Here's the deal, I have to do alot of vertex color light bakes and through various plugs-ins and whatnot I sometimes end up with an editable mesh with vertex colors on it. When I convert the mesh to an edit poly I get random vertices turning rainbow colors and other visual bugs.
Anyone know why this happens and how to prevent it?
Replies
Bad point/edge conversion i suspect.
What if you make all edges of your mesh visible before converting ?
*edit*: Granted, you COULD try exporting the vert colors with the OBJ and reimport. Who knows, maybe it'll fix it.
FicWill: interesting but that still seems to be an over-complicated alternative to painting out the rainbow verts manually. also, I don't know how to script in max :P
By making edges visible, i meant triangulate the mesh, with Surface Properties>Visible in edit mesh modifer, at edges level.
Now if you don't want your edit poly to be triangulated, you can propably select just the "invisible egdes" (found a script by Bobo which make that on scriptspot), make them "visible", convert to poly, delete the egdes (which could be maxscripted) edit : well no, deleting the diagonal edges in edit poly fucks the vertex color too. Thank you Autodesk !

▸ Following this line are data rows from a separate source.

-- ==== Sys2Proof/Tests/Slice0.lean ====
section
/-!
SUPPORT. Tests: words written out from the encoding rules, terms that the checks refuse, instructions on small states, and
for every claim with hypotheses a case that meets them.
-/
namespace Sys2Proof.Tests
open Sys2Proof Sys2Proof.Machine
set_option Elab.async false

/-! ## Words (R249 to R268)

Every word below is put together by hand from R253, R258, R263, R268 and the field tables of the chapters: page prefix
0xE800 + page × 64, XR 0xE000, XT 0xF400 + stype × 64 + dtype × 4, XS 0xF800 + scope × 128, base op × 0x400 + fields. -/

/-- Words decode to an instruction with none left, and the instruction encodes to them. -/
noncomputable def readsAs (l : List (List Half × Instr)) : Bool :=
  l.all fun p => decide ((decode p.1).toOption = some (p.2, [])) && encode p.2 == p.1

theorem test_decode_page0a : (readsAs
   [([0x0004], .ill {} 4),
    ([0x0400], .nop {}),
    ([0x08A6], .add {} 1 2 3),
    ([0x08A7], .addv {} 1 2 3),
    ([0x0CA6], .sub {} 1 2 3),
    ([0x0CA7], .subv {} 1 2 3),
    ([0x10A6], .and {} 1 2 3),
    ([0x14A6], .or {} 1 2 3),
    ([0x18A6], .xor {} 1 2 3),
    ([0x1CA6], .shl {} 1 2 3)] && readsAs
   [([0x20A6], .shr {} 1 2 3),
    ([0x20A7], .sar {} 1 2 3),
    ([0x24A6], .mul {} 1 2 3),
    ([0x28A6], .mulh {} 1 2 3),
    ([0x28A7], .mulhn {} 1 2 3),
    ([0x2CA6], .div {} 1 2 3),
    ([0x2CA7], .divn {} 1 2 3),
    ([0x30A6], .rem {} 1 2 3),
    ([0x30A7], .remn {} 1 2 3),
    ([0x34A4], .addi {} 1 2 4)] && readsAs
   [([0x38A4], .andi {} 1 2 4),
    ([0x3CA4], .ori {} 1 2 4),
    ([0x40A4], .xori {} 1 2 4),
    ([0x44A4], .shli {} 1 2 4),
    ([0x48A4], .shri {} 1 2 4),
    ([0x4CA4], .sari {} 1 2 4),
    ([0x5084], .li {} 1 4),
    ([0x54A6], .cmpeq {} 1 2 3),
    ([0x54A7], .cmpne {} 1 2 3),
    ([0x58A6], .cmplt {} 1 2 3)]) = true := by decide +kernel

theorem test_decode_page0b : (readsAs
   [([0x58A7], .cmpltn {} 1 2 3),
    ([0x5CA6], .cmple {} 1 2 3),
    ([0x5CA7], .cmplen {} 1 2 3),
    ([0xE005, 0x60A6], .sel {} 1 2 3 5),
    ([0x64A4], .ldb {} 1 2 4),
    ([0x68A4], .ldbn {} 1 2 4),
    ([0x6CA4], .ldh {} 1 2 4),
    ([0x70A4], .ldhn {} 1 2 4),
    ([0x74A4], .ldw {} 1 2 4),
    ([0x78A4], .ldwn {} 1 2 4)] && readsAs
   [([0x7CA4], .ldd {} 1 2 4),
    ([0x80A4], .stb {} 1 2 4),
    ([0x84A4], .sth {} 1 2 4),
    ([0x88A4], .stw {} 1 2 4),
    ([0x8CA4], .std {} 1 2 4),
    ([0x90A4], .beq {} 1 2 4),
    ([0x94A4], .bne {} 1 2 4),
    ([0x98A4], .blt {} 1 2 4),
    ([0x9CA4], .bge {} 1 2 4),
    ([0xA0A4], .bltn {} 1 2 4)] && readsAs
   [([0xA4A4], .bgen {} 1 2 4),
    ([0xA884], .beqz {} 1 4),
    ([0xAC84], .bnez {} 1 4),
    ([0xB004], .b {} 4),
    ([0xB406], .jmp {} 6),
    ([0xB804], .call {} 4),
    ([0xBC84], .jr {} 1 4),
    ([0xC084], .callr {} 1 4),
    ([0xC484], .jmpf {} 1 4),
    ([0xC884], .callf {} 1 4)]) = true := by decide +kernel

theorem test_decode_page0c : (readsAs
   [([0xCC84], .loop {} 1 4),
    ([0xD084], .csrd {} 1 4),
    ([0xD484], .cswr {} 1 4),
    ([0xD804], .trap {} 4),
    ([0xDC00], .eret {})]) = true := by decide +kernel

theorem test_decode_page1 : (readsAs
   [([0xE840, 0x00A0], .clz {} 1 2),
    ([0xE840, 0x04A0], .ctz {} 1 2),
    ([0xE840, 0x08A0], .popc {} 1 2),
    ([0xE840, 0x0CA6], .min {} 1 2 3),
    ([0xE840, 0x0CA7], .minn {} 1 2 3),
    ([0xE840, 0x10A6], .max {} 1 2 3),
    ([0xE840, 0x10A7], .maxn {} 1 2 3),
    ([0xE840, 0x14A4], .sext {} 1 2 4),
    ([0xE840, 0x18A4], .zext {} 1 2 4),
    ([0xE840, 0x1C84], .pcaddr {} 1 4)] && readsAs
   [([0xE840, 0x20A6], .fadd {} 1 2 3),
    ([0xE840, 0x24A6], .fsub {} 1 2 3),
    ([0xE840, 0x28A6], .fmul {} 1 2 3),
    ([0xE840, 0x2CA6], .fma {} 1 2 3),
    ([0xE840, 0x30A6], .fdiv {} 1 2 3),
    ([0xE840, 0x34A0], .fsqrt {} 1 2),
    ([0xE840, 0x38A6], .fmin {} 1 2 3),
    ([0xE840, 0x3CA6], .fmax {} 1 2 3),
    ([0xE840, 0x40A6], .fcmpeq {} 1 2 3),
    ([0xE840, 0x44A6], .fcmplt {} 1 2 3)] && readsAs
   [([0xE840, 0x48A6], .fcmple {} 1 2 3),
    ([0xE840, 0x4CA0], .fcvti {} 1 2),
    ([0xE840, 0x4CA1], .fcvtin {} 1 2),
    ([0xE840, 0x50A0], .fcvtf {} 1 2),
    ([0xE840, 0x50A1], .fcvtfn {} 1 2),
    ([0xE840, 0xF6E4, 0x54A0], .fcvt { stype := .f32, dtype := .bf16 } 1 2),
    ([0xE840, 0x594C], .bsadd {} 2 4 6),
    ([0xE840, 0x5D40], .bscvt {} 2 4)]) = true := by decide +kernel

theorem test_decode_page2a : (readsAs
   [([0xE880, 0x00A4], .vld {} 1 2 4),
    ([0xE880, 0x04A4], .vst {} 1 2 4),
    ([0xE880, 0x08A6], .vlds {} 1 2 3),
    ([0xE880, 0x0CA6], .vsts {} 1 2 3),
    ([0xE880, 0x10A6], .vldg {} 1 2 3),
    ([0xE880, 0x14A6], .vstg {} 1 2 3),
    ([0xE880, 0x1826], .vldt {} 0 2 3),
    ([0xE880, 0x1CA6], .st64s {} 1 2 3),
    ([0xE880, 0x20A6], .amoadd {} 1 2 3),
    ([0xE880, 0x24A6], .amoswp {} 1 2 3)] && readsAs
   [([0xE880, 0xE005, 0x28A6], .amocas {} 1 2 3 5),
    ([0xE880, 0x2CA6], .amomin {} 1 2 3),
    ([0xE880, 0x2CA7], .amominn {} 1 2 3),
    ([0xE880, 0x30A6], .amomax {} 1 2 3),
    ([0xE880, 0x30A7], .amomaxn {} 1 2 3),
    ([0xE880, 0x34A6], .amoand {} 1 2 3),
    ([0xE880, 0x38A6], .amoor {} 1 2 3),
    ([0xE880, 0x3C00], .fence {}),
    ([0xE880, 0x40A0], .qbind {} 1 2),
    ([0xE880, 0x44A4], .qadvh {} 1 2 4)] && readsAs
   [([0xE880, 0x48A4], .qadvt {} 1 2 4),
    ([0xE880, 0x4CA0], .qcnt {} 1 2),
    ([0xE880, 0x4CA1], .qfree {} 1 2),
    ([0xE880, 0x50A4], .qwaitf {} 1 2 4),
    ([0xE880, 0x54A4], .qwaite {} 1 2 4),
    ([0xE880, 0x58A0], .sbind {} 1 2),
    ([0xE880, 0x58A1], .sbinds {} 1 2),
    ([0xE880, 0x5C81], .sunbind {} 1 1),
    ([0xE880, 0x60A2], .spos {} 1 2 1),
    ([0xE880, 0xFB80, 0x6622], .vrowld { scope := .row } 4 2 1)]) = true := by decide +kernel

theorem test_decode_page2b : (readsAs
   [([0xE880, 0xFB80, 0x6A22], .vrowst { scope := .row } 4 2 1),
    ([0xE880, 0xFB80, 0x6E22], .vrowadd { scope := .row } 4 2 1),
    ([0xE880, 0xFB80, 0x7222], .vrowcas { scope := .row } 4 2 1),
    ([0xE880, 0x7426], .capdef {} 2 3),
    ([0xE880, 0x7826], .capx {} 2 3),
    ([0xE880, 0x7CA0], .capq {} 1 2)]) = true := by decide +kernel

double edit : got it, ok, haha, wtf !
I don't know if this will work for you but :
the vertex color seams to work like UV. You can display them in the unwrap by switching to "vertex color channel" When you delete an edge (or convert from mesh to poly i presume), the vertices goes funky because everything is weirdly split.
SO, select your vertex colored mesh, apply an unwrap, switch channel to "vertex color channel", select all the "UVs" and do a "weld selected". Weld twice if needed. Convert to poly. win !
You can totally edit vertex color like uvs, doing symmetry and stuf,f that's pretty fun.
I tried on a teapot and some turbosmoothed extruded box, but i hope it works on complex objects too. My concern is, doest it export correctly when the vertices are welded ? You can still break them afterwards though.
The triangulate thing surely work too anyway.
edit : made some tests, and a mesh can handle different color on 2 triangles separated by an invisible edge. An edit poly can't, if you don't triangulate manually.
In this case, if you don't triangulate the poly, there will be differences.
When you unwrap a mesh, you see the invisible edges in the uvs. You can split a face along an invisible edge. When you convert to a poly, and apply an unwrap, you see the invisbile edges cuts don't exist. As the triangles are all split in mesh, max tries to reconstruct ngons when you convert to poly and it makes some twists. That explains the differences. Logical once you know vertex color works like UV's.
So the ultimate solution is to triangulate, else the weld trick is the best approach afaik but may not completely work. Remapping a vertex color as FicWill suggest would be tricky as a vertex can have a different vertex color value by adjacent face, like a vetex can have multiple uv's.